There once was a time when the slightest provocation—when the opposite of a provocation—would get me hard in an instant, but my cock hadn’t stirred in days. Maybe being on the road, or not eating much, or the last time I’d had a boner… something like that must have robbed me of the quick-trigger teenage-given right to an erection.

“He wants to make a sort of live porn out of us,” I whispered to Jay. “That’s all.” For some reason, the idea made me giddy. I could be fucked by Jay in the ass, almost like a reversal of what I’d done to Tosh, and then I would be free and I could go on my merry way and never have to look at Jay’s sick sad hole of a face ever again. I could find my mom and see what she was like and then grow up on the other side of this godforsaken swamp.

“Hurry up, boys. Make something happen.” The Zimzee’s shotgun goggled at us through its barrels, two close-together, stupid looking eyes.

I put my hands up under Jay’s shirt. His body felt softer than it should, with the sharp poke of bones close beneath the puffy skin. I closed my eyes and thought of a porn magazine I’d seen where the ropes were so tight across the women’s breasts that it looked like their flesh was about to split.

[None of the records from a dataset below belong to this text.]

def ill3 : List Instr := [
  .handoff 0x1000000 default 0 0, .handoff 0 default 0x4000 0, .handoffReply 0x1000000 default 0,
  .window 0x1000000 default default false, .sealed 0x1000000 default default 0, .svcCancel 0x1000000 default,
  .reqAbort 0x1000000 default default 0, .farJob 0x1000000 0 default default 0, .farJob 0 0x100000 default default 0,
  .partialReceived 0x1000000 default default, .runCommandArrival 640 default, .runCommandEnd 640 0 default [0, 0, 0, 0],
  .runCommandEnd 0 0 default [], .runStallTimeout 640, .runResetDone 640, .blockCompress 0 (List.replicate 4096 0) false,
  .blockCompress 5 (List.replicate 4096 0) false, .blockCompress 1 [] false, .blockExpand 0 0 false default 0 0,
  .blockExpand 0 5 false default 0 0, .layerWalkDone default 256, .stackTempSample [], .scrubRead 12 0 0 default,
  .scrubRead 0 23437500 0 default, .scrubRead 0 0 64 default, .stackCommandTimeout 12, .stackRetire default 12,
  .stackRetireComplete 12, .bobbinGc 16 0, .bobbinGc 0 8]

def ill4 : List Instr := [
  .targetTimeout 16 0, .targetTimeout 0 8, .sendEntryStart 0x100000, .sendWaitTimeout 0x100000,
  .retransmissionTimeout 0x100000 default, .lineQueuePoll 65 default, .lineRead 65 default, .lineWrite 65 default,
  .ringHeadReadDone 4096 default, .ringStallTimeout 4096, .hostLinkUp 0 16, .hostLinkUp 7 16, .hostLinkUp 1 3,
  .vfFunctionLevelReset 64, .msixIntervalExpiry 65, .lockInterface 64 false, .stopInterface 64,
  .getDeviceInterfaceReport 64, .tdispInterfaceError 64 default, .portTrainingDone 8 false 0, .portRetrainTimer 8,
  .portLinkLoss 8, .ingressFrame 8 default, .neighborSolicitation 8 false,
  .pfcFrame 8 (List.replicate 8 false) (List.replicate 8 0), .pfcFrame 0 [] (List.replicate 8 0),
  .pfcFrame 0 (List.replicate 8 false) [], .pfcXoffRefresh 8 0, .pfcXoffRefresh 0 3, .linkWordAck 8 default]

def ill5 : List Instr := [
  .linkWordNack 8 default, .linkWordCredit 8 default, .linkWordSkip 8 default, .linkWordLane 8 default, .llrTimeout 8,
  .creditStall 8 0, .creditStall 0 3, .egressFrameStart 8 0, .gateEntryBoundary 8, .gateSwitch default 8 0 0,
  .gateSwitch default 0 4 0, .gateSwitchover 8, .fence default [640], .unfence default [640], .saClose default 4096,
  .saHandshakeTimeout 4096, .imageSwitch default 2 0, .getMeasurements 256 false, .regRead 256 0 0,
  .mctpSigned 256 default default, .slotProgram 256 0 (List.replicate 32 0), .slotProgram 0 0 [], .watchdogExpiry 10,
  .intakeWindowWrite 65 0 default, .intakeWindowWrite 0 0x800000 [0], .startInterface 64, .msixVectorUnmask 65,
  .pauseExpiry 8 0, .pauseExpiry 0 3]

def fine1 : List Instr := [
  .stackTrainingDone 0 false, .channelScanDone 0 false default, .tileSelfTestDone 0 default, .pllLockLoss 0, .pllRelocked 0,
  .railMeasurement (List.replicate 15 0) 0, .registerWrite 0 0 8 default, .reqLaneResync 0 default, .secZeroize 0 default,
  .connCreate 0 0 default, .connModify 0 0 default, .connReset 0 0 default, .connDestroy 0 default, .connDestroyDrained 0,
  .regionCreate 0 0 default, .regionRevoke 0 default, .regionRevokeDrained 0, .lineQueueSetup 0 default,
  .lineQueueTeardown 0 default, .intakeLaneVisit 0, .laneSetup 0 default, .ringSetup 0 default, .ringTeardown 0 default,
  .openReq 0 default 0, .prefillDone 0 default default, .cancel 0 default, .step 0 default, .query 0 default default,
  .stopSetDefine 0 default, .stopSetDelete 0 default]

def fine2 : List Instr := [
  .copyRange 0 default default, .copyPages 0 default, .promote 0 default, .header 0 default, .locate 0 default,
  .flush 0 default, .waitOnly 0 default, .check 0 default, .checkContinue 0 default, .checkCommandDone 0 default default,
  .skeinOpen 0 default 0 0, .skeinOpenReply 0 default 0 default, .lookup 0 default default default,
  .lookupReply 0 default 0 0 0, .prefixFetch 0 default default default, .place 0 default default false default,
  .seal 0 default default, .abort 0 default default, .skeinAbortDrained 0, .release 0 default default,
  .stateReply 0 default 0 0, .handoff 0 default 0 0, .handoffReply 0 default 0, .window 0 default default false,
  .sealed 0 default default 0, .svcCancel 0 default, .reqAbort 0 default default 0, .farJob 0 0 default default 0,
  .partialReceived 0 default default, .runCommandArrival 0 default]

def fine3 : List Instr := [
  .runCommandEnd 0 0 default [0, 0, 0, 0], .runStallTimeout 0, .runResetDone 0,
  .blockCompress 1 (List.replicate 4096 0) false, .blockExpand 0 1 false default 0 0, .layerWalkDone default 0,
  .stackTempSample (List.replicate 12 []), .scrubRead 0 0 0 default, .stackCommandTimeout 0, .stackRetire default 0,
  .stackRetireComplete 0, .bobbinGc 0 0, .targetTimeout 0 0, .sendEntryStart 0, .sendWaitTimeout 0,
  .retransmissionTimeout 0 default, .lineQueuePoll 0 default, .lineRead 0 default, .lineWrite 0 default,
  .ringHeadReadDone 0 default, .ringStallTimeout 0, .hostLinkUp 1 16, .vfFunctionLevelReset 0, .msixIntervalExpiry 0,
  .lockInterface 0 false, .stopInterface 0, .getDeviceInterfaceReport 0, .tdispInterfaceError 0 default,
  .portTrainingDone 0 false 0, .portRetrainTimer 0]

def fine4 : List Instr := [
  .portLinkLoss 0, .ingressFrame 0 default, .neighborSolicitation 0 false,
  .pfcFrame 0 (List.replicate 8 false) (List.replicate 8 0), .pfcXoffRefresh 0 0, .linkWordAck 0 default,
  .linkWordNack 0 default, .linkWordCredit 0 default, .linkWordSkip 0 default, .linkWordLane 0 default, .llrTimeout 0,
  .creditStall 0 0, .egressFrameStart 0 0, .gateEntryBoundary 0, .gateSwitch default 0 0 0, .gateSwitchover 0,
  .fence default default, .unfence default default, .saClose default 0, .saHandshakeTimeout 0, .imageSwitch default 0 0,
  .getMeasurements 0 false, .regRead 0 0 0, .mctpSigned 0 default default, .slotProgram 0 0 (List.replicate 32 0),
  .watchdogExpiry 0, .intakeWindowWrite 0 0 default, .startInterface 0, .msixVectorUnmask 0, .pauseExpiry 0 0]

theorem test_wf_refuses_1 : ill1.all (fun c => !c.wf) = true := by decide +kernel
theorem test_wf_refuses_2 : ill2.all (fun c => !c.wf) = true := by decide +kernel
theorem test_wf_refuses_3 : ill3.all (fun c => !c.wf) = true := by decide +kernel
theorem test_wf_refuses_4 : ill4.all (fun c => !c.wf) = true := by decide +kernel
theorem test_wf_refuses_5 : ill5.all (fun c => !c.wf) = true := by decide +kernel
theorem test_wf_accepts_1 : fine1.all Instr.wf = true := by decide +kernel
theorem test_wf_accepts_2 : fine2.all Instr.wf = true := by decide +kernel
theorem test_wf_accepts_3 : fine3.all Instr.wf = true := by decide +kernel
theorem test_wf_accepts_4 : fine4.all Instr.wf = true := by decide +kernel


/-! ## Decoding -/

/-- No row of the opcode table gives bits: no word spells a command, and a fetch word changes nothing. -/
theorem test_no_word_spells_a_command : decodeTableWord 64 0xFF = none ∧ (State.reset.withFetchWord 64 0xFF).pending = [] := by decide

/-! ## Worked examples of the specification -/

/-- The worked bound of chapter 2: Δ 4 µs, T_FR 20 µs, shares 128, 32, 32, 64, the partial-attention draft, and the gate lists of ports 1 and 3. -/
def wb : Dev where
  img := [
    (0x40000, 4 + 20 * 2 ^ 16), (0x40008, 128 + 32 * 2 ^ 8 + 32 * 2 ^ 16 + 64 * 2 ^ 24),
    (0x40100, 16 + 2048 * 2 ^ 16 + 1952 * 2 ^ 32), (0x100100, 3),
    (0x210100, 8000 + 2 * 2 ^ 24), (0x210200, 4000 + 2 ^ 24), (0x210208, 4000),
    (0x230100, 20000 + 2 * 2 ^ 24), (0x230200, 10000 + 2 ^ 24), (0x230208, 10000)]
  stk := { units := List.replicate 12 { st := 1, trained := true } }
  fab := { runs := (List.range 16).map (fun i => { num := i, draft := 0, run := i, tiles := [i] }) }

def e72 : Shape where
  layers := 72
  kvHeads := 6
  qHeads := 48
  fmt := 1
  headDim := 160

def wbJob : FarJobMsg where
  req := 1
  skein := 1
  step := 40
  layer := 0
  biasTable := 0
  kPages := 1024
  splitPage := 15113
  kCap := 0
  epsilon := 0
  ret := 0
  query := []

/-- Sizes of E72 (chapter 0): page 122,880 B, summary 1,920 B, partial result 31,488 B in 8 packets. -/
theorem test_e72_sizes : pageBytes e72 = 122880 ∧ sumBytes e72 = 1920 ∧ partLen e72 = 31488 ∧ wireBytes 31488 = 31488 + 8 * 160 := by decide

/-- The far-attention layer job: works and stage deadlines of the table. -/
theorem test_worked_bound_far_job :
    let k : Skein := { slot := 0, id := 1, shape := e72 }
    let st := (farStages wb k wbJob 1 (some 3)).1
    st.map (·.work) = [2764, 11984, 204800, 69405, 164] ∧
    (placeAll wb 0 st 0 []).map (fun r => (r.1.map (·.deadline), r.2.1)) = some ([8000, 28000, 252000, 340000, 348000], 348000) := by
  decide +kernel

Jay said, “I don’t want to do this.”

“Muzzle up, man. Come on.” Never before had I been the stronger of us, but somebody had to keep it together, to get us out of this. I grabbed the front of his shorts. The fabric was grimy, and it felt like I was touching earth. “He could shoot us. I really think he would. We’ve got to.” I thought about Stella; Stella and Jay were sort of the same person, genetically. But still I couldn’t get hard.

Jay’s eyes skittered back and forth, and I could see a wild flit behind his pupils, or maybe I just saw that he’d given up. But he nodded, and that was all the signal I needed to get to work.

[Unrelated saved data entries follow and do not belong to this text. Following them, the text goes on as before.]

-- ==== Sys2Proof/Machine/Jump.lean ====
section
/-!
DEFINITION. The seven jumps (spec/44_jumps.md): the template of rule R170 and one meaning an
instruction.
-/

namespace Sys2Proof.Machine

/-- `Jump(taken)` (R170): a taken jump resolves the name and makes no advance check; one not taken
never looks the name up and skips past it. -/
def jump (taken : Bool) (name : List Nat) (s : State) : Except Err State :=
  if taken then do
    let target ← resolve name s.labels
    .ok (setPc target s)
  else do
    let next ← nextPc (2 + name.length) s
    .ok (setPc next s)

/-- JMP (R172): always taken. -/
def execJmp (name : List Nat) (s : State) : Host.Outcome State Fault Refusal :=
  conclude s (jump true name s)

/-- JT (R173). -/
def execJt (name : List Nat) (s : State) : Host.Outcome State Fault Refusal :=
  conclude s (jump (takenT s) name s)

/-- JF (R174). -/
def execJf (name : List Nat) (s : State) : Host.Outcome State Fault Refusal :=
  conclude s (jump (takenF s) name s)

/-- JZ (R175). -/
def execJz (name : List Nat) (s : State) : Host.Outcome State Fault Refusal :=
  conclude s (jump (takenZ s) name s)

/-- JNZ (R176). -/
def execJnz (name : List Nat) (s : State) : Host.Outcome State Fault Refusal :=
  conclude s (jump (takenNZ s) name s)

/-- JN (R177). -/
def execJn (name : List Nat) (s : State) : Host.Outcome State Fault Refusal :=
  conclude s (jump (takenN s) name s)

/-- JNN (R178). -/
def execJnn (name : List Nat) (s : State) : Host.Outcome State Fault Refusal :=
  conclude s (jump (takenNN s) name s)

end Sys2Proof.Machine
end

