-- ==== Sys2Proof/Machine/LabelDef.lean ====
section
/-!
DEFINITION. LBL (spec/46_label.md rule R203).
-/

namespace Sys2Proof.Machine

/-- LBL (R203): the capacity check, then the advance check, then the entry binding the name to the
address after its terminator, where the pc goes too. -/
def execLbl (name : List Nat) (s : State) : Host.Outcome State Fault Refusal :=
  conclude s do
    let _ ← labelRoom s
    let next ← nextPc (2 + name.length) s
    .ok (setPc next (define next name s))

end Sys2Proof.Machine
end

“Your hip bones,” I said to Jay as I pulled down his shorts. They rose sharply from the concave bowl of his stomach. “It’s okay. Remember: just concentrate.” Excitement was riling up my stomach. Not the sexy kind, but the kind that told me any minute now, I could be skipping away from this hell and back to civilization. I had to come, and then I would be free. Maybe I’d never come again. Maybe I’d stop using my cock altogether as a personal punishment for the reason we’d left Delaware.

Jay now stood naked before me, but he wasn’t making any moves to take off my own clothes, so I did it for him. There we were, our socked feet against the loamy soil, vines hanging down from the tree above us, two Adams after the apples got chewed. My mother would probably take me to church with her on Sundays; maybe the priest would topple over if I confessed this sin.